As I have described, the experience of the three motions (forward and back, side to side, left and right) at the location of awareness tends not only to physically shift awareness (as the influence of the eyes is attenuated), but also to bring forward activity that responds to relaxation. The discrimination of the influence of the eyes on the location of awareness and the experience of the location of awareness as separate from the proprioceptive consciousness of the activity of the body can condition a responsiveness of the body to relaxation, and an ease.

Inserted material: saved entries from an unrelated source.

-- ==== Sys2Proof/Syntax.lean ====
section
/-! DEFINITION. The commands the device takes from outside, one constructor for each row of spec/opcode_table.json, and
the small types of their operands. -/

namespace Sys2Proof

/-- Who makes a setup access: a host link (PCIe, parallel host port, JTAG; R451) or the loader, whose REG records
write with Warden privilege (R504). -/
inductive Writer where
  | pcie | php | jtag | loader
  deriving DecidableEq, Repr

/-- What an operation of the NAND array served (R547, R551): ring n's descriptor; the formatting that ring n's FORMAT asked
for, with the blocks whose factory mark says bad; a record of the stewards by its key; the image the loader reads; the
controller's start, with what it found (the targets that answer, those of another geometry, the page code, the logarithm of the
pages of a block, LUNs minus 1, blocks of a LUN, the interfaces the part declares, the boot map copies that are valid);
or background work. -/
inductive NandUse where
  | job (n : Fin 64)
  | format (n : Fin 64) (bad : List Nat)
  | record (key : Fin 6)
  | image
  | start (present ignored : BitVec 4) (page pages : Fin 16) (luns : Fin 8) (blocks : BitVec 24) (modes : BitVec 3) (copies : Fin 9)
  | background
  deriving DecidableEq, Repr

/-- An operation of the NAND array, with its outcome (R551, R553, R555): a page read with the most bits corrected in one of its
codewords (above 72: uncorrectable), a page program, a block erase; each in a block of the medium. -/
inductive NandOp where
  | read (block : BitVec 24) (bits : Byte)
  | program (block : BitVec 24) (ok : Bool)
  | erase (block : BitVec 24) (ok : Bool)
  deriving DecidableEq, Repr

Gautama outlined the cultivation of equalibrioception, proprioception, and graviception through an analogy, using the image of a ball collected from soap powder sprinkled inside a basin and moistened with water:
…(one) steeps and drenches and suffuses this body with a zest and ease, born of solitude, so that there is not one particle of the body that is not pervaded by this lone-born zest and ease. …as a handy bathman or attendant might strew bath-powder in some copper basin and, gradually sprinkling water, knead it together so that the bath-ball gathered up the moisture, became enveloped in moisture and saturated both in and out, but did not ooze moisture; even so (one) steeps, drenches, fills and suffuses this body with zest and ease, born of solitude, so that there is not one particle of the body that is not pervaded by this lone-born zest and ease.
(AN III 25-28, Pali Text Society Vol. III pg 18-19)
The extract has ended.